Among the entries below, find the line with "queue refuses. -/", then quote it and each following line up to and including the line with "def execMgrd (h", and nothing else.

════════════════════

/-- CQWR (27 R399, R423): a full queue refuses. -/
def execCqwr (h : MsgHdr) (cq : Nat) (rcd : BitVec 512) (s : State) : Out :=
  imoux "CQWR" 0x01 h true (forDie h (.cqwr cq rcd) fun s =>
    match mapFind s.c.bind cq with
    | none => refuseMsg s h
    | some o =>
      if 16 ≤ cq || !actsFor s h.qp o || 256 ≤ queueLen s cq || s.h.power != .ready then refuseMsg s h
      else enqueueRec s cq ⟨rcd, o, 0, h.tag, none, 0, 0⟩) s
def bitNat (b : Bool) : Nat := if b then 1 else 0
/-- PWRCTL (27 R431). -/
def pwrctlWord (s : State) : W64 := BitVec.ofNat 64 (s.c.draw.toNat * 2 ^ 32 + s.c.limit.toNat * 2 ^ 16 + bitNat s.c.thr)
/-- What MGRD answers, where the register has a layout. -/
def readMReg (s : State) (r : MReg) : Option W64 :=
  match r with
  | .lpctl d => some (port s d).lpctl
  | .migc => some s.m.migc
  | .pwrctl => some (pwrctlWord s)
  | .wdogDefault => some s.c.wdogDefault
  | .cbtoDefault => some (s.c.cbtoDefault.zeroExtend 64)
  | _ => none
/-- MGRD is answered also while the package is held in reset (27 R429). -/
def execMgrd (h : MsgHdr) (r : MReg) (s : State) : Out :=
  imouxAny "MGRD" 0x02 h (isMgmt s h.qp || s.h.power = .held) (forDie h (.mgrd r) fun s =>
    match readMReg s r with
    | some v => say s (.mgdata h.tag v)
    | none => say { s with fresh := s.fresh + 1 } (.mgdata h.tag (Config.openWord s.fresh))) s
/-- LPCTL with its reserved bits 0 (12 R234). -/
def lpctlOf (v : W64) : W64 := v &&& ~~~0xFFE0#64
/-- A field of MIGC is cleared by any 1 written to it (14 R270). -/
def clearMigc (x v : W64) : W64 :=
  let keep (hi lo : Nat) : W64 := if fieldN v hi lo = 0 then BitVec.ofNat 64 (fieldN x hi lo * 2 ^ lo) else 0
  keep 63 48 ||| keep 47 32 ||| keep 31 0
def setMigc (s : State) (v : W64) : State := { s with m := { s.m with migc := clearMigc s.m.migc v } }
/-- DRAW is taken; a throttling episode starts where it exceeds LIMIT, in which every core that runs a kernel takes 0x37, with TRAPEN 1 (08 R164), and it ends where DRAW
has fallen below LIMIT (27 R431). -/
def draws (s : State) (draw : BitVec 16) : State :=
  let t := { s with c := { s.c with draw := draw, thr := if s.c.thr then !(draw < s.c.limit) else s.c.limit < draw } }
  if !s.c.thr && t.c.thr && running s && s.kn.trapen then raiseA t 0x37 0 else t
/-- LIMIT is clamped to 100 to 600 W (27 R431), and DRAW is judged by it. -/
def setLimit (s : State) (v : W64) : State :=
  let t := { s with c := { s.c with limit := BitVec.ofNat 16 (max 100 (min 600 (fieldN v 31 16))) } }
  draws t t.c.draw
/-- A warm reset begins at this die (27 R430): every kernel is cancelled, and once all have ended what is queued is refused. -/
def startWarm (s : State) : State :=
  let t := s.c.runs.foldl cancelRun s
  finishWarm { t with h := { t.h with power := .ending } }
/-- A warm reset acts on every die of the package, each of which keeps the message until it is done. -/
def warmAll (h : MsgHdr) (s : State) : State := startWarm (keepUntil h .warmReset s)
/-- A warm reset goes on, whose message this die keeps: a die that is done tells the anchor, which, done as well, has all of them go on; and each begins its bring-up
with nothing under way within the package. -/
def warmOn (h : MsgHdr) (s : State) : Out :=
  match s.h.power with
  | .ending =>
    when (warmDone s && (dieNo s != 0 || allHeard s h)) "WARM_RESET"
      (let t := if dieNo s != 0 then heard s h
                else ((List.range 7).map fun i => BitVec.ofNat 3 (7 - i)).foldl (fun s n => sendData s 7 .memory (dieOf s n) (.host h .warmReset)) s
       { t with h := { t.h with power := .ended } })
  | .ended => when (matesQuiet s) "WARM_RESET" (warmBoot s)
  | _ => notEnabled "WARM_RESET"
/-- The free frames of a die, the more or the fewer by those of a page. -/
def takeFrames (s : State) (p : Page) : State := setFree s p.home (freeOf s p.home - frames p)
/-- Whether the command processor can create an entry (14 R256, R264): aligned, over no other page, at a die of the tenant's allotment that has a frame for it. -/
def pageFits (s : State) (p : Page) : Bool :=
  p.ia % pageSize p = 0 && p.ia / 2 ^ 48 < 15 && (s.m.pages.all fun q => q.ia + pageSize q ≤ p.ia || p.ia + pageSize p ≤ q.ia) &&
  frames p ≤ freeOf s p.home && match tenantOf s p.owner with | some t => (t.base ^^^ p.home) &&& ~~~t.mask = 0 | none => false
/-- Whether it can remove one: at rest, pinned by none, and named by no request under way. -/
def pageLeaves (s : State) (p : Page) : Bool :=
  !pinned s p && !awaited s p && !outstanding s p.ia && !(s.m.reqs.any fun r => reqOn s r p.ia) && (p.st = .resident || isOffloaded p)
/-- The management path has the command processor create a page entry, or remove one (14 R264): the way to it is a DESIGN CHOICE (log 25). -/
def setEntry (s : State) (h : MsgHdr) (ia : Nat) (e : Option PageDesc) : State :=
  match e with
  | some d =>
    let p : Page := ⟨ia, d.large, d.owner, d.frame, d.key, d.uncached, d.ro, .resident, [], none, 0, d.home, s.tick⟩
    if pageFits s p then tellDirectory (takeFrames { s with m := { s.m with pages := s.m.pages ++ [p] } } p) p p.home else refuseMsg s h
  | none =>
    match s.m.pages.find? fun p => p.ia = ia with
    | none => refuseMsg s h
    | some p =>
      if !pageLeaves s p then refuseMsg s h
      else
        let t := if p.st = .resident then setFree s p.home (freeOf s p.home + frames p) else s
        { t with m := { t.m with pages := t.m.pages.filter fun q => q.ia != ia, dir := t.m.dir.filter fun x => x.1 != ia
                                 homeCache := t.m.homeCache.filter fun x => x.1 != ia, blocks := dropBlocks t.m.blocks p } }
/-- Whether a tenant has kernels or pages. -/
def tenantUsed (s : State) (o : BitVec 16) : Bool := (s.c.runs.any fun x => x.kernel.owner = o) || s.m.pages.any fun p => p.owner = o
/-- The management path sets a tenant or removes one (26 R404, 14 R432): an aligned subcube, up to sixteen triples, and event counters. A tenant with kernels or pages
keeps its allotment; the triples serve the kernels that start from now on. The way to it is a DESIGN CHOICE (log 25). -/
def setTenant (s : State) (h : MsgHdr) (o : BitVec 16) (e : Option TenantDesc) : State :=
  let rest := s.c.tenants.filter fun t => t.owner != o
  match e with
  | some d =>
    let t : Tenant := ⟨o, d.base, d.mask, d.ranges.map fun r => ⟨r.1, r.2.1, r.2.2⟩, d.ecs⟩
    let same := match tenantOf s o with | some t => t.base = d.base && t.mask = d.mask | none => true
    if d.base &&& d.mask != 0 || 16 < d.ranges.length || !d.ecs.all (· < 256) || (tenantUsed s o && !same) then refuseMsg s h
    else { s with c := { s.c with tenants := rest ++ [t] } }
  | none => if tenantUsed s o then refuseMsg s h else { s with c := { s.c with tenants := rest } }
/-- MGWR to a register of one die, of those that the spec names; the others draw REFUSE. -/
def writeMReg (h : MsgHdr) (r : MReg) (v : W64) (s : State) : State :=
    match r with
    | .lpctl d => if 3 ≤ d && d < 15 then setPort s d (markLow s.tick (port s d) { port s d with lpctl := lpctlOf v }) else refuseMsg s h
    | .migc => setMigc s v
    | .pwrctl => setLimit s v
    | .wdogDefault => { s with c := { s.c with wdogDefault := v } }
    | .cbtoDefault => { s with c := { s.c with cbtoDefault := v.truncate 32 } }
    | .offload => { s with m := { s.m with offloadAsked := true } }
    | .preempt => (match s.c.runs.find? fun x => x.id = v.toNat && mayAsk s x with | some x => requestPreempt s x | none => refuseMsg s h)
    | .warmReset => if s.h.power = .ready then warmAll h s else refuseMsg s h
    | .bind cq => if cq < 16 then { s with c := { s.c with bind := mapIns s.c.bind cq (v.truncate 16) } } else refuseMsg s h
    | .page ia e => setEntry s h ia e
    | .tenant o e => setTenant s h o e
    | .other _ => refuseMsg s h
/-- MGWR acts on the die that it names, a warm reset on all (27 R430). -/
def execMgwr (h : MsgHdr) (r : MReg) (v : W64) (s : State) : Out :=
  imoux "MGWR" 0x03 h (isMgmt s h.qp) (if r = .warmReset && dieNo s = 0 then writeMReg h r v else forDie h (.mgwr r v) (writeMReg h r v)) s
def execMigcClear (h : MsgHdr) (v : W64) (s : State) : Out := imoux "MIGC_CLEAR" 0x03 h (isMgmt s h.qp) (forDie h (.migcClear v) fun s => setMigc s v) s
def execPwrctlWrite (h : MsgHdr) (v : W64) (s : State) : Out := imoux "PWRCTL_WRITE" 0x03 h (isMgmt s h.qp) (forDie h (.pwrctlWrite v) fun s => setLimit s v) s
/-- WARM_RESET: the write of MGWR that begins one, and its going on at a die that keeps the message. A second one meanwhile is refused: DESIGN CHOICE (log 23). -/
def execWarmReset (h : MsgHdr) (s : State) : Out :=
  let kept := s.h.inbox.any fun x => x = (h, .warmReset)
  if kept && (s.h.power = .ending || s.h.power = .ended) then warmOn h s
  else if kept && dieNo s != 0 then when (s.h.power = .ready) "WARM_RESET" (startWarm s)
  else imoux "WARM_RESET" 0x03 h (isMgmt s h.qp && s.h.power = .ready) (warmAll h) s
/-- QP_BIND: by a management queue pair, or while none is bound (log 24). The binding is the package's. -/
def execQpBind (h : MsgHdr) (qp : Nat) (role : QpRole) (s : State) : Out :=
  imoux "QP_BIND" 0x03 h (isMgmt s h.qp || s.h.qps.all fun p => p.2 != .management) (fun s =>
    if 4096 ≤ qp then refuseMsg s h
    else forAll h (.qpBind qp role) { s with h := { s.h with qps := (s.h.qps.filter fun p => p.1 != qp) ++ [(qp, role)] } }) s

════════════════════

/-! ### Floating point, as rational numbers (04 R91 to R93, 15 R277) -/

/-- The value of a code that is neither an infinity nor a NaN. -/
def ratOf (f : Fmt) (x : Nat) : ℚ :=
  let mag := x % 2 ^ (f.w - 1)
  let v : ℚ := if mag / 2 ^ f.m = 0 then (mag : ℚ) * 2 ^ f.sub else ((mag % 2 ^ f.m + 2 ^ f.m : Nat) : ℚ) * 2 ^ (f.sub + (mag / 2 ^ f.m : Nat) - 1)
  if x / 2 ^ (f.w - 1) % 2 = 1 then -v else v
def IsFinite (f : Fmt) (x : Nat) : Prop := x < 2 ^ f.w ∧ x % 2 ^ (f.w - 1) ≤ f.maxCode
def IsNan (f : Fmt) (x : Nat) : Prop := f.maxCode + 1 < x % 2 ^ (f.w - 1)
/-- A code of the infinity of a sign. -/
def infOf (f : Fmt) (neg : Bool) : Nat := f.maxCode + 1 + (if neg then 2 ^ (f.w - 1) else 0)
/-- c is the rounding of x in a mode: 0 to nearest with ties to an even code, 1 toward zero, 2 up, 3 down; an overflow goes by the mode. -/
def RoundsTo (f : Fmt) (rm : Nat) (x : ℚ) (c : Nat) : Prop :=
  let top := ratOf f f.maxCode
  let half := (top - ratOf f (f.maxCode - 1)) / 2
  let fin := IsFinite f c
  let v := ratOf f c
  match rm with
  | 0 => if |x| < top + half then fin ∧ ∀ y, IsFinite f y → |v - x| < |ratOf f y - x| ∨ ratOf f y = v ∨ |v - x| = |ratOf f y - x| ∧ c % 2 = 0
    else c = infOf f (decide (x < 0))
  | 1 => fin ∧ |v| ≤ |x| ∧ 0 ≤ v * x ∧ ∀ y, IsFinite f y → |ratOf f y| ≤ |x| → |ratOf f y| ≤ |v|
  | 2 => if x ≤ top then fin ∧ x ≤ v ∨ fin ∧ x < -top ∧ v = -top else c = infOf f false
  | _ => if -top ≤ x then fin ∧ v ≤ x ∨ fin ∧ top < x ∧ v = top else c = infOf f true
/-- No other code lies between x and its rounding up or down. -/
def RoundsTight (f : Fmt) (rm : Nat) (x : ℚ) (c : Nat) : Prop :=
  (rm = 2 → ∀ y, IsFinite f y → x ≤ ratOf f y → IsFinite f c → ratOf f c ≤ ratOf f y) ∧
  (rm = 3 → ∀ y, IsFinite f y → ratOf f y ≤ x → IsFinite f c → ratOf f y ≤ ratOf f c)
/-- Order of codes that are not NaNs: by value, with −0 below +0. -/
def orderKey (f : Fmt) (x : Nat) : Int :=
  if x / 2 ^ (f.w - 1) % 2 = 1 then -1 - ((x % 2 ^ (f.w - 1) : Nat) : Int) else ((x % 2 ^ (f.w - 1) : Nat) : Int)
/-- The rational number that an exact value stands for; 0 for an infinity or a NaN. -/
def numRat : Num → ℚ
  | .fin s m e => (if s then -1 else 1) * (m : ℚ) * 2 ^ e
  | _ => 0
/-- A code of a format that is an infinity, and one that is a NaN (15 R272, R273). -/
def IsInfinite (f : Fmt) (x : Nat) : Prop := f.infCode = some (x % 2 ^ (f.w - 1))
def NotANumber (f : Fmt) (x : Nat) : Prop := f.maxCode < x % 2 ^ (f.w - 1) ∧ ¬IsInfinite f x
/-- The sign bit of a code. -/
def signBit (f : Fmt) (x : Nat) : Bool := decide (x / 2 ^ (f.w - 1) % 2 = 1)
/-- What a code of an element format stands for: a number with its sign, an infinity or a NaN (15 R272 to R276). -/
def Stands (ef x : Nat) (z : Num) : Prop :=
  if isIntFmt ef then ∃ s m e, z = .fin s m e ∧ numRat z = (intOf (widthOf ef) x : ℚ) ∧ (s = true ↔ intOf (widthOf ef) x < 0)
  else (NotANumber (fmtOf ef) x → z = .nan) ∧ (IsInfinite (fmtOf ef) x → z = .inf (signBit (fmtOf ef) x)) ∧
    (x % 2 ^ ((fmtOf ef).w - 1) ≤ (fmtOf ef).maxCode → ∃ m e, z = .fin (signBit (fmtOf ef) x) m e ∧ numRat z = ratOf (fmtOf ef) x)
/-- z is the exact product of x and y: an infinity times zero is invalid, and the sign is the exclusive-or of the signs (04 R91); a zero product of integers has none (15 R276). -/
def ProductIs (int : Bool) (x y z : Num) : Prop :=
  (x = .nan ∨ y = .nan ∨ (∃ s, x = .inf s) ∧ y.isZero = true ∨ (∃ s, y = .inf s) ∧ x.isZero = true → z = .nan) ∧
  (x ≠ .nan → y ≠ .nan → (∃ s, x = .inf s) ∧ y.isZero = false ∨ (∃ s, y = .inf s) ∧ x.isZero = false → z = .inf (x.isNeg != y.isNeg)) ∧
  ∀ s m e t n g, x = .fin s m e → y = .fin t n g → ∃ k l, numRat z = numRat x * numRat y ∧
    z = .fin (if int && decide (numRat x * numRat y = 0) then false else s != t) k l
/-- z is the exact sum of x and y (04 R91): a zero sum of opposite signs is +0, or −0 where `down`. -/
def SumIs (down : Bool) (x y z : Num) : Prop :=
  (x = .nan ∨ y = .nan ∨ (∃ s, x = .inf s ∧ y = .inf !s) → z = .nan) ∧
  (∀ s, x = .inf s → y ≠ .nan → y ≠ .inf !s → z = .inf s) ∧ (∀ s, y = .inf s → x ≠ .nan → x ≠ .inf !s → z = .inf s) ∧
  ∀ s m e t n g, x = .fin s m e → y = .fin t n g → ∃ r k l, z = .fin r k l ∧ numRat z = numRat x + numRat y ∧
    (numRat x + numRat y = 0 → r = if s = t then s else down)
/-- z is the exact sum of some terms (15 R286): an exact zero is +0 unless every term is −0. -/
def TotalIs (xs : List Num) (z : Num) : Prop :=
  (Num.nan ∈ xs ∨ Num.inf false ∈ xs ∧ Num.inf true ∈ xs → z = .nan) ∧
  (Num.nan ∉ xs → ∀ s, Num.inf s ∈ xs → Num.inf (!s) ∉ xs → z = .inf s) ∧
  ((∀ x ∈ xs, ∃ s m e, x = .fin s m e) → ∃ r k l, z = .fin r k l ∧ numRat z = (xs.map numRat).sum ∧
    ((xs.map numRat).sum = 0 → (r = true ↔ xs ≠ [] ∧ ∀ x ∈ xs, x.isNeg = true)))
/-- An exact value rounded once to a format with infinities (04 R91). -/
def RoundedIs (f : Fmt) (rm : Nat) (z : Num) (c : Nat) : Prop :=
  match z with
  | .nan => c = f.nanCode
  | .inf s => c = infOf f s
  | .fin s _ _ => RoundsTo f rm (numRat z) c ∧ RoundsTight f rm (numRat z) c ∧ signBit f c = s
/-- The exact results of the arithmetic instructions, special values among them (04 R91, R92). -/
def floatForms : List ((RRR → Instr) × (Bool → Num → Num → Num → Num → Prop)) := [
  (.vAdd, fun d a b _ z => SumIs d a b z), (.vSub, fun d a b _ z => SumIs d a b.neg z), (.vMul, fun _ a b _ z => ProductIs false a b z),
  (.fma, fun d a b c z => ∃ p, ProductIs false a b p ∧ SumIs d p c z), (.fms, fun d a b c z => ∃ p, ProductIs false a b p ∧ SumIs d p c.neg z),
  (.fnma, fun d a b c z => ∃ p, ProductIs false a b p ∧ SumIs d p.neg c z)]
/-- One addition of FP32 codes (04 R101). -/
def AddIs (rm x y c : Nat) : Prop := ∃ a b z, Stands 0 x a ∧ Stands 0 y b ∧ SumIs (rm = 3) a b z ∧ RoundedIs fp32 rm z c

════════════════════

Answer to this task:
/-- CQWR (27 R399, R423): a full queue refuses. -/
def execCqwr (h : MsgHdr) (cq : Nat) (rcd : BitVec 512) (s : State) : Out :=
  imoux "CQWR" 0x01 h true (forDie h (.cqwr cq rcd) fun s =>
    match mapFind s.c.bind cq with
    | none => refuseMsg s h
    | some o =>
      if 16 ≤ cq || !actsFor s h.qp o || 256 ≤ queueLen s cq || s.h.power != .ready then refuseMsg s h
      else enqueueRec s cq ⟨rcd, o, 0, h.tag, none, 0, 0⟩) s
def bitNat (b : Bool) : Nat := if b then 1 else 0
/-- PWRCTL (27 R431). -/
def pwrctlWord (s : State) : W64 := BitVec.ofNat 64 (s.c.draw.toNat * 2 ^ 32 + s.c.limit.toNat * 2 ^ 16 + bitNat s.c.thr)
/-- What MGRD answers, where the register has a layout. -/
def readMReg (s : State) (r : MReg) : Option W64 :=
  match r with
  | .lpctl d => some (port s d).lpctl
  | .migc => some s.m.migc
  | .pwrctl => some (pwrctlWord s)
  | .wdogDefault => some s.c.wdogDefault
  | .cbtoDefault => some (s.c.cbtoDefault.zeroExtend 64)
  | _ => none
/-- MGRD is answered also while the package is held in reset (27 R429). -/
def execMgrd (h : MsgHdr) (r : MReg) (s : State) : Out :=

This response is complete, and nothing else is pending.